Bottom line: Pair it with a routing app, not with Sarthi. It solves a problem Sarthi does not touch.
FAQ
Which app is the official Delhi Metro app? The official Delhi Metro Rail Corporation ticketing and route app is DMRC Momentum 2.0, distributed by DMRC directly. Delhi Metro Sarthi is a separate third-party companion app that provides station info, journey planning, and lost-and-found without selling tickets.
Can you book Delhi Metro tickets in Google Maps or Mappls? Not yet. Both apps show fares and routes for reference. QR ticket purchase in Delhi runs through DMRC Momentum 2.0, the WhatsApp bot at 9650855800, or the paper token counter. Google Wallet metro pass integration is live in some Indian cities but not Delhi as of this article.
What is the cheapest way to plan a Delhi Metro trip? All seven apps on this list are free to install. Google Maps, Mappls, and Delhi Metro (Sphinx) give you fare, route, and interchange without any account. For live bus data on top, Chalo is also free.
Does any single app cover metro, bus, and rail in Delhi? Google Maps and Moovit come closest, since both stitch metro and bus into one journey. Neither integrates live IRCTC train position, so a commuter whose route includes suburban rail should pair either with Where is my Train.
Do these apps work offline? Google Maps and Mappls both support offline area downloads for the map layer, though live transit needs data. Where is my Train specifically works with no data, using cell-tower triangulation for train position.
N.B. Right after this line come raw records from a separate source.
/-- Run one step of an engine; where it meets a bad codeword nothing of the step happens but the fault (R121, R415). [log 183 DEDUCED] -/
def Chip.guarded {α : Type} (s : Chip) (k : CoreId) (step : Chip → Chip × α) (fault : FaultCode → Chip × α) : Chip × α :=
  if s.scratchErrors = [] then step s else
  let r := step (s.updCore k (fun x => { x with badRead := none }))
  match (r.1.core k).badRead with
  | none => r
  | some c => fault c

/-- The indices of a gathered operand, read in its first beat (R113). -/
def Chip.readIndices (s : Chip) (k : CoreId) (crowd : Bool) (busy : List (Nat × Nat)) (cmd : EngineCmd) (n : Nat) : Chip × List Nat :=
  let w := pkXw cmd.packet
  let r := s.engineRead k crowd busy cmd.x.toNat (n * w)
  (r.1, (List.range n).map (fun i => leNat ((r.2.drop (i * w)).take w)))

/-- How an engine's step ends. -/
inductive StepEnd where
  | going
  | finished
  | faulted (c : FaultCode)
  deriving DecidableEq, Repr

/-- The address of row r of operand A (R113). -/
def rowAddr (cmd : EngineCmd) (idx : List Nat) (r : Nat) : Nat :=
  (cmd.a + BitVec.ofNat 64 (idx.getD r 0 * 2 ^ pkXShift cmd.packet)).toNat

/-- The value of an element of a run of 16-element blocks with their scales, before any tensor scale: none for a malformed scale (R74, R81). -/
def scaledElem (c : Nat) (bs : List Byte) (n : Nat) : Option Num :=
  match scaleValue (bs.getD (scaleOffset c n) 0).toNat with
  | none => none
  | some .nan => some .nan
  | some sv => some (Num.mul sv (elemValue c (packedElem (elemBits c) ((bs.drop (blockOffset c n)).take (blockBytes c)) (n % 16))))

/-- Element n of the bytes of an operand. -/
def elemAt (c : Nat) (bs : List Byte) (n : Nat) : Option Num :=
  if isScaled c then scaledElem c bs n else some (elemValue c (packedElem (elemBits c) bs n))

/-! ## Groups (R86) -/

/-- The sum of a group of products, aligned to the exponent of the largest, bits below 2^(e_max - 33) truncated towards zero; and whether any were. -/
def groupSum (ps : List Num) : Num × Bool :=
  if ps.any Num.isNan then (.nan, false)
  else if ps.any (fun x => x.isInf && x.neg) && ps.any (fun x => x.isInf && !x.neg) then (.nan, false)
  else match ps.find? Num.isInf with
  | some i => (i, false)
  | none =>
    let es := ps.filterMap (fun x => match x with | .fin _ m e => if m = 0 then none else some (magExp m e) | _ => none)
    match es with
    | [] => (.zero, false)
    | e :: t =>
      let emax := t.foldl (fun a b => if a < b then b else a) e
      let lo := emax - 33
      let part (x : Num) : Int × Bool := match x with
        | .fin n m e =>
          let v := m * 2 ^ (e - lo).toNat / 2 ^ (lo - e).toNat
          (if n then -(v : Int) else v, decide (v * 2 ^ (lo - e).toNat ≠ m * 2 ^ (e - lo).toNat))
        | _ => (0, false)
      let total : Int := (ps.map (fun x => (part x).1)).foldl (· + ·) 0
      (.fin (decide (total < 0)) total.natAbs lo, ps.any (fun x => (part x).2))

/-- EXC_FLAGS bits (R154). -/
def flagBit (n : Nat) : BitVec 8 := BitVec.ofNat 8 (2 ^ n)
def meNan : BitVec 8 := flagBit 7
def meOverflow : BitVec 8 := flagBit 6
def meTrunc : BitVec 8 := flagBit 5
def veInvalid : BitVec 8 := flagBit 4
def veOverflow : BitVec 8 := flagBit 3
def cvtBits (f : CvtFlags) : BitVec 8 :=
  (if f.sat then flagBit 2 else 0) ||| (if f.nanZero then flagBit 1 else 0) ||| (if f.zero then flagBit 0 else 0)

/-- Overflow of a rounding: an infinity from a finite value (R88). -/
def overflowed (x : Num) (r : Word32) : BitVec 8 := if !x.isNan && !x.isInf && (f32 r).isInf then meOverflow else 0

/-- One group added to a floating-point accumulator element (R88). -/
def accStep (v : Word32) (ps : List Num) : Word32 × BitVec 8 :=
  let g := groupSum ps
  let gr := toF32 g.1
  let sum := Num.add (f32 v) (f32 gr)
  let r := toF32 sum
  (r, (if g.1.isNan || (sum.isNan && !(f32 v).isNan) then meNan else 0) ||| (if g.2 then meTrunc else 0) |||
      overflowed g.1 gr ||| overflowed sum r)

/-- One group added to an integer accumulator element, saturating (R89). -/
def accStepInt (v : Word32) (ps : List Num) : Word32 × BitVec 8 :=
  let g := ps.foldl (fun a x => a + (match x with | .fin n m e => scaled n m e 0 | _ => 0)) 0
  let t := v.toInt + g
  if t < -(2 ^ 31 : Int) then (0x80000000, meOverflow)
  else if (2 ^ 31 : Int) ≤ t then (0x7FFFFFFF, meOverflow)
  else (BitVec.ofInt 32 t, 0)

/-! ## mma (R134 to R139) -/

/-- The elements of a panel from its bytes: 1,024 values, row after row. -/
def panelOf (c : Nat) (bs : List Byte) : List (Option Num) := (List.range 1024).map (elemAt c bs)

/-- Row r of a panel: 32 values, or none when a scale byte of the row is malformed. -/
def panelRow (t : List (Option Num)) (r : Nat) : Option (List Num) := ((t.drop (32 * r)).take 32).mapM id

/-- The faults of the first beat: ACC_STATE, and for a gathered A the rows' range and alignment (R113, R136, R138). -/
def Core.meBegin (x : Core) (cmd : EngineCmd) (idx : List Nat) : Option FaultCode :=
  let p := cmd.packet
  let int := ((mePair (pkFmtA p) (pkFmtB p)).getD (2, false)).2
  let rows := if pkAgm p then (List.range 32).map (rowAddr cmd idx) else []
  let len := 32 * mmaPanels p * elemBits (pkFmtA p) / 8
  let held := match x.acc with
    | some t => decide (t.isInt = int)
    | none => false
  lowest (whenC (rows.any (fun a => scratchSize < a + len)) Code.operandRange ++
    whenC (mmaAcc p && !held) Code.accState ++ whenC (rows.any (fun a => a % 64 ≠ 0)) Code.operandAlign)

/-- Whether the panel pair read last holds a malformed scale for an element in use (R135, R139). -/
def Running.badPanel (r : Running) : Bool :=
  let p := r.cmd.packet
  let a := panelOf (pkFmtA p) r.a
  let b := panelOf (pkFmtB p) r.b
  (List.range (mmaRows p)).any (fun n => (panelRow a n).isNone) || (List.range (mmaCols p)).any (fun n => (panelRow b n).isNone)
Delhi Metro Sarthi and Delhi Metro (Sphinx) do most of their lookup offline once the app has cached the station list.
Is Delhi Metro Sarthi being updated? Sarthi ships occasional maintenance updates. Users on Play Store reviews report that new station additions on the Pink and Magenta line extensions lag behind the actual openings, and some interchange walking directions are dated.